L’OPH et ses logements termités
Il y a bientôt cinq ans (juillet 2026), l’ouverture de la résidence Atima Iti composée de treize villas jumelées, sises à Mahina, était présentée comme le symbole d’un avenir radieux pour autant de familles bénéficiaires. Mais c’était sans compter les malfaçons constatés au quotidien.
Dans une récente interview donnée à nos confrères de Radio1, le directeur de l’établissement public, Mike Ah Tchoy, a longuement retracé le bilan de son action, assurant que depuis sa nomination, tout va beaucoup mieux !
Désendettement de l’Office, recherche d’économies en tous genre à commencer par « dégraisser le mammouth » et recourir à l’emprunt plutôt qu’à des fonds publics pour construire davantage de logements sociaux sont autant de priorités fièrement affichées. Une vision purement comptable qui oublie au passage la vocation sociale et humaine de l’OPH…

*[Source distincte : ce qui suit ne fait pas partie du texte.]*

section answer
variable (v : Word)
@[simp] theorem State.answer_pending : (s.answer v).pending = s.pending := (rfl)
@[simp] theorem State.answer_free : (s.answer v).free = s.free := (rfl)
@[simp] theorem State.answer_regs : (s.answer v).regs = s.regs := (rfl)
@[simp] theorem State.answer_pages : (s.answer v).pages = s.pages := (rfl)
@[simp] theorem State.answer_plic : (s.answer v).plic = s.plic := (rfl)
@[simp] theorem State.answer_blks : (s.answer v).blks = s.blks := (rfl)
@[simp] theorem State.answer_yard : (s.answer v).yard = s.yard := (rfl)
@[simp] theorem State.answer_dram : (s.answer v).dram = s.dram := (rfl)
@[simp] theorem State.answer_stallMem : (s.answer v).stallMem = s.stallMem := (rfl)
@[simp] theorem State.answer_tcm : (s.answer v).tcm = s.tcm := (rfl)
@[simp] theorem State.answer_img : (s.answer v).img = s.img := (rfl)
@[simp] theorem State.answer_pwr : (s.answer v).pwr = s.pwr := (rfl)
@[simp] theorem State.answer_time : (s.answer v).time = s.time := (rfl)
@[simp] theorem State.answer_evr : (s.answer v).evr = s.evr := (rfl)
@[simp] theorem State.answer_eth : (s.answer v).eth = s.eth := (rfl)
@[simp] theorem State.answer_ptp : (s.answer v).ptp = s.ptp := (rfl)
@[simp] theorem State.answer_cap : (s.answer v).cap = s.cap := (rfl)
@[simp] theorem State.answer_rtc : (s.answer v).rtc = s.rtc := (rfl)
@[simp] theorem State.answer_pnl : (s.answer v).pnl = s.pnl := (rfl)
@[simp] theorem State.answer_can : (s.answer v).can = s.can := (rfl)
@[simp] theorem State.answer_plk : (s.answer v).plk = s.plk := (rfl)
@[simp] theorem State.answer_axes : (s.answer v).axes = s.axes := (rfl)
@[simp] theorem State.answer_dlk : (s.answer v).dlk = s.dlk := (rfl)
@[simp] theorem State.answer_mtr : (s.answer v).mtr = s.mtr := (rfl)
@[simp] theorem State.answer_pls : (s.answer v).pls = s.pls := (rfl)
@[simp] theorem State.answer_sec : (s.answer v).sec = s.sec := (rfl)
@[simp] theorem State.answer_stalls : (s.answer v).stalls = s.stalls := (rfl)
@[simp] theorem State.answer_lge : (s.answer v).lge = s.lge := (rfl)
@[simp] theorem State.answer_kpr : (s.answer v).kpr = s.kpr := (rfl)
@[simp] theorem State.answer_dsq : (s.answer v).dsq = s.dsq := (rfl)
@[simp] theorem State.answer_nsu : (s.answer v).nsu = s.nsu := (rfl)
@[simp] theorem State.answer_mdl : (s.answer v).mdl = s.mdl := (rfl)
@[simp] theorem State.answer_btk : (s.answer v).btk = s.btk := (rfl)
@[simp] theorem State.answer_resp : (s.answer v).resp = ⟨v, false⟩ := (rfl)
end answer

section accFault
@[simp] theorem State.accFault_pending : (s.accFault).pending = s.pending := (rfl)
@[simp] theorem State.accFault_free : (s.accFault).free = s.free := (rfl)
@[simp] theorem State.accFault_regs : (s.accFault).regs = s.regs := (rfl)
@[simp] theorem State.accFault_pages : (s.accFault).pages = s.pages := (rfl)
@[simp] theorem State.accFault_plic : (s.accFault).plic = s.plic := (rfl)
@[simp] theorem State.accFault_blks : (s.accFault).blks = s.blks := (rfl)
@[simp] theorem State.accFault_yard : (s.accFault).yard = s.yard := (rfl)
@[simp] theorem State.accFault_dram : (s.accFault).dram = s.dram := (rfl)
@[simp] theorem State.accFault_stallMem : (s.accFault).stallMem = s.stallMem := (rfl)
@[simp] theorem State.accFault_tcm : (s.accFault).tcm = s.tcm := (rfl)
@[simp] theorem State.accFault_img : (s.accFault).img = s.img := (rfl)
@[simp] theorem State.accFault_pwr : (s.accFault).pwr = s.pwr := (rfl)
@[simp] theorem State.accFault_time : (s.accFault).time = s.time := (rfl)
@[simp] theorem State.accFault_evr : (s.accFault).evr = s.evr := (rfl)
@[simp] theorem State.accFault_eth : (s.accFault).eth = s.eth := (rfl)
@[simp] theorem State.accFault_ptp : (s.accFault).ptp = s.ptp := (rfl)
@[simp] theorem State.accFault_cap : (s.accFault).cap = s.cap := (rfl)
@[simp] theorem State.accFault_rtc : (s.accFault).rtc = s.rtc := (rfl)
@[simp] theorem State.accFault_pnl : (s.accFault).pnl = s.pnl := (rfl)
@[simp] theorem State.accFault_can : (s.accFault).can = s.can := (rfl)
@[simp] theorem State.accFault_plk : (s.accFault).plk = s.plk := (rfl)
@[simp] theorem State.accFault_axes : (s.accFault).axes = s.axes := (rfl)
@[simp] theorem State.accFault_dlk : (s.accFault).dlk = s.dlk := (rfl)
@[simp] theorem State.accFault_mtr : (s.accFault).mtr = s.mtr := (rfl)
@[simp] theorem State.accFault_pls : (s.accFault).pls = s.pls := (rfl)
@[simp] theorem State.accFault_sec : (s.accFault).sec = s.sec := (rfl)
@[simp] theorem State.accFault_stalls : (s.accFault).stalls = s.stalls := (rfl)
@[simp] theorem State.accFault_lge : (s.accFault).lge = s.lge := (rfl)
@[simp] theorem State.accFault_kpr : (s.accFault).kpr = s.kpr := (rfl)
@[simp] theorem State.accFault_dsq : (s.accFault).dsq = s.dsq := (rfl)
@[simp] theorem State.accFault_nsu : (s.accFault).nsu = s.nsu := (rfl)
@[simp] theorem State.accFault_mdl : (s.accFault).mdl = s.mdl := (rfl)
@[simp] theorem State.accFault_btk : (s.accFault).btk = s.btk := (rfl)
@[simp] theorem State.accFault_resp : (s.accFault).resp = ⟨0, true⟩ := (rfl)
end accFault

section setCan
variable (n : Nat) (c : CanCh)
@[simp] theorem State.setCan_pending : (s.setCan n c).pending = s.pending := (rfl)
@[simp] theorem State.setCan_resp : (s.setCan n c).resp = s.resp := (rfl)
@[simp] theorem State.setCan_free : (s.setCan n c).free = s.free := (rfl)
@[simp] theorem State.setCan_regs : (s.setCan n c).regs = s.regs := (rfl)
@[simp] theorem State.setCan_pages : (s.setCan n c).pages = s.pages := (rfl)
@[simp] theorem State.setCan_plic : (s.setCan n c).plic = s.plic := (rfl)
@[simp] theorem State.setCan_blks : (s.setCan n c).blks = s.blks := (rfl)
@[simp] theorem State.setCan_yard : (s.setCan n c).yard = s.yard := (rfl)
@[simp] theorem State.setCan_dram : (s.setCan n c).dram = s.dram := (rfl)
@[simp] theorem State.setCan_stallMem : (s.setCan n c).stallMem = s.stallMem := (rfl)
@[simp] theorem State.setCan_tcm : (s.setCan n c).tcm = s.tcm := (rfl)
@[simp] theorem State.setCan_img : (s.setCan n c).img = s.img := (rfl)
@[simp] theorem State.setCan_pwr : (s.setCan n c).pwr = s.pwr := (rfl)
@[simp] theorem State.setCan_time : (s.setCan n c).time = s.time := (rfl)
@[simp] theorem State.setCan_evr : (s.setCan n c).evr = s.evr := (rfl)
@[simp] theorem State.setCan_eth : (s.setCan n c).eth = s.eth := (rfl)
@[simp] theorem State.setCan_ptp : (s.setCan n c).ptp = s.ptp := (rfl)
@[simp] theorem State.setCan_cap : (s.setCan n c).cap = s.cap := (rfl)
@[simp] theorem State.setCan_rtc : (s.setCan n c).rtc = s.rtc := (rfl)
@[simp] theorem State.setCan_pnl : (s.setCan n c).pnl = s.pnl := (rfl)
@[simp] theorem State.setCan_plk : (s.setCan n c).plk = s.plk := (rfl)
@[simp] theorem State.setCan_axes : (s.setCan n c).axes = s.axes := (rfl)
@[simp] theorem State.setCan_dlk : (s.setCan n c).dlk = s.dlk := (rfl)
@[simp] theorem State.setCan_mtr : (s.setCan n c).mtr = s.mtr := (rfl)
@[simp] theorem State.setCan_pls : (s.setCan n c).pls = s.pls := (rfl)
@[simp] theorem State.setCan_sec : (s.setCan n c).sec = s.sec := (rfl)
@[simp] theorem State.setCan_stalls : (s.setCan n c).stalls = s.stalls := (rfl)
@[simp] theorem State.setCan_lge : (s.setCan n c).lge = s.lge := (rfl)
@[simp] theorem State.setCan_kpr : (s.setCan n c).kpr = s.kpr := (rfl)
@[simp] theorem State.setCan_dsq : (s.setCan n c).dsq = s.dsq := (rfl)
@[simp] theorem State.setCan_nsu : (s.setCan n c).nsu = s.nsu := (rfl)
@[simp] theorem State.setCan_mdl : (s.setCan n c).mdl = s.mdl := (rfl)
@[simp] theorem State.setCan_btk : (s.setCan n c).btk = s.btk := (rfl)
@[simp] theorem State.setCan_can : (s.setCan n c).can = s.can.set (fun _ => {}) n c := (rfl)
end setCan

section setPulse
variable (o : Nat) (p : PulseOut)
@[simp] theorem State.setPulse_pending : (s.setPulse o p).pending = s.pending := (rfl)
@[simp] theorem State.setPulse_resp : (s.setPulse o p).resp = s.resp := (rfl)
@[simp] theorem State.setPulse_free : (s.setPulse o p).free = s.free := (rfl)
@[simp] theorem State.setPulse_regs : (s.setPulse o p).regs = s.regs := (rfl)
@[simp] theorem State.setPulse_pages : (s.setPulse o p).pages = s.pages := (rfl)
@[simp] theorem State.setPulse_plic : (s.setPulse o p).plic = s.plic := (rfl)
@[simp] theorem State.setPulse_blks : (s.setPulse o p).blks = s.blks := (rfl)
@[simp] theorem State.setPulse_yard : (s.setPulse o p).yard = s.yard := (rfl)
@[simp] theorem State.setPulse_dram : (s.setPulse o p).dram = s.dram := (rfl)
@[simp] theorem State.setPulse_stallMem : (s.setPulse o p).stallMem = s.stallMem := (rfl)
@[simp] theorem State.setPulse_tcm : (s.setPulse o p).tcm = s.tcm := (rfl)
@[simp] theorem State.setPulse_img : (s.setPulse o p).img = s.img := (rfl)
@[simp] theorem State.setPulse_pwr : (s.setPulse o p).pwr = s.pwr := (rfl)
@[simp] theorem State.setPulse_time : (s.setPulse o p).time = s.time := (rfl)
@[simp] theorem State.setPulse_evr : (s.setPulse o p).evr = s.evr := (rfl)
@[simp] theorem State.setPulse_eth : (s.setPulse o p).eth = s.eth := (rfl)
@[simp] theorem State.setPulse_ptp : (s.setPulse o p).ptp = s.ptp := (rfl)
@[simp] theorem State.setPulse_cap : (s.setPulse o p).cap = s.cap := (rfl)
@[simp] theorem State.setPulse_rtc : (s.setPulse o p).rtc = s.rtc := (rfl)
@[simp] theorem State.setPulse_pnl : (s.setPulse o p).pnl = s.pnl := (rfl)
@[simp] theorem State.setPulse_can : (s.setPulse o p).can = s.can := (rfl)
@[simp] theorem State.setPulse_plk : (s.setPulse o p).plk = s.plk := (rfl)
@[simp] theorem State.setPulse_axes : (s.setPulse o p).axes = s.axes := (rfl)
@[simp] theorem State.setPulse_dlk : (s.setPulse o p).dlk = s.dlk := (rfl)
@[simp] theorem State.setPulse_mtr : (s.setPulse o p).mtr = s.mtr := (rfl)
@[simp] theorem State.setPulse_sec : (s.setPulse o p).sec = s.sec := (rfl)
@[simp] theorem State.setPulse_stalls : (s.setPulse o p).stalls = s.stalls := (rfl)
@[simp] theorem State.setPulse_lge : (s.setPulse o p).lge = s.lge := (rfl)
@[simp] theorem State.setPulse_kpr : (s.setPulse o p).kpr = s.kpr := (rfl)
@[simp] theorem State.setPulse_dsq : (s.setPulse o p).dsq = s.dsq := (rfl)
@[simp] theorem State.setPulse_nsu : (s.setPulse o p).nsu = s.nsu := (rfl)
@[simp] theorem State.setPulse_mdl : (s.setPulse o p).mdl = s.mdl := (rfl)
@[simp] theorem State.setPulse_btk : (s.setPulse o p).btk = s.btk := (rfl)
@[simp] theorem State.setPulse_pls : (s.setPulse o p).pls = s.pls.set (fun _ => {}) o p := (rfl)
end setPulse

section setMtr
variable (f : MtrSt → MtrSt)
@[simp] theorem State.setMtr_pending : (s.setMtr f).pending = s.pending := (rfl)
@[simp] theorem State.setMtr_resp : (s.setMtr f).resp = s.resp := (rfl)
@[simp] theorem State.setMtr_free : (s.setMtr f).free = s.free := (rfl)
@[simp] theorem State.setMtr_regs : (s.setMtr f).regs = s.regs := (rfl)
@[simp] theorem State.setMtr_pages : (s.setMtr f).pages = s.pages := (rfl)
@[simp] theorem State.setMtr_plic : (s.setMtr f).plic = s.plic := (rfl)
@[simp] theorem State.setMtr_blks : (s.setMtr f).blks = s.blks := (rfl)
@[simp] theorem State.setMtr_yard : (s.setMtr f).yard = s.yard := (rfl)
@[simp] theorem State.setMtr_dram : (s.setMtr f).dram = s.dram := (rfl)
@[simp] theorem State.setMtr_stallMem : (s.setMtr f).stallMem = s.stallMem := (rfl)
@[simp] theorem State.setMtr_tcm : (s.setMtr f).tcm = s.tcm := (rfl)
@[simp] theorem State.setMtr_img : (s.setMtr f).img = s.img := (rfl)
@[simp] theorem State.setMtr_pwr : (s.setMtr f).pwr = s.pwr := (rfl)
@[simp] theorem State.setMtr_time : (s.setMtr f).time = s.time := (rfl)
@[simp] theorem State.setMtr_evr : (s.setMtr f).evr = s.evr := (rfl)
@[simp] theorem State.setMtr_eth : (s.setMtr f).eth = s.eth := (rfl)
@[simp] theorem State.setMtr_ptp : (s.setMtr f).ptp = s.ptp := (rfl)
@[simp] theorem State.setMtr_cap : (s.setMtr f).cap = s.cap := (rfl)
@[simp] theorem State.setMtr_rtc : (s.setMtr f).rtc = s.rtc := (rfl)
@[simp] theorem State.setMtr_pnl : (s.setMtr f).pnl = s.pnl := (rfl)
@[simp] theorem State.setMtr_can : (s.setMtr f).can = s.can := (rfl)
@[simp] theorem State.setMtr_plk : (s.setMtr f).plk = s.plk := (rfl)
@[simp] theorem State.setMtr_axes : (s.setMtr f).axes = s.axes := (rfl)
@[simp] theorem State.setMtr_dlk : (s.setMtr f).dlk = s.dlk := (rfl)
@[simp] theorem State.setMtr_pls : (s.setMtr f).pls = s.pls := (rfl)
@[simp] theorem State.setMtr_sec : (s.setMtr f).sec = s.sec := (rfl)
@[simp] theorem State.setMtr_stalls : (s.setMtr f).stalls = s.stalls := (rfl)
@[simp] theorem State.setMtr_lge : (s.setMtr f).lge = s.lge := (rfl)
@[simp] theorem State.setMtr_kpr : (s.setMtr f).kpr = s.kpr := (rfl)
@[simp] theorem State.setMtr_dsq : (s.setMtr f).dsq = s.dsq := (rfl)
@[simp] theorem State.setMtr_nsu : (s.setMtr f).nsu = s.nsu := (rfl)
@[simp] theorem State.setMtr_mdl : (s.setMtr f).mdl = s.mdl := (rfl)
@[simp] theorem State.setMtr_btk : (s.setMtr f).btk = s.btk := (rfl)
@[simp] theorem State.setMtr_mtr : (s.setMtr f).mtr = f s.mtr := (rfl)
end setMtr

Mike Ah Tchoy assure notamment que les effectifs de l’établissement sont passés de 271 agents en 2023 à 221 en 2025 grâce à la mise en place d’une nouvelle organisation. Celle-ci est-elle plus efficace, au plus près des locataires ? Cela reste à démontrer.
Voilà plusieurs mois déjà que les occupants de la résidence Atima Iti tentent d’alerter l’OPH sur une sévère infestation de termites qui ronge les murs de plusieurs habitations ainsi que les boiseries des encadrements de porte (voir photo). Sans trouver le moindre écho auprès du service concerné. Jusqu’ici, personne de l’office n’a daigné se rendre sur place pour constater l’ampleur des dégâts occasionnés et tenter de trouver une solution à ce type de dégradation d’un bien public. Alors même, qu’en plus de leur loyer, les locataires s’acquittent, mensuellement, de charges d’entretien censées couvrir de telles dépenses. Mais à quoi bon ?
Partant de cette information grand public qui démontre une fois de plus les profondes lacunes du service public en Polynésie française, gageons que la direction saura prendre les décisions qui s’imposent au plus vite pour régler le problème.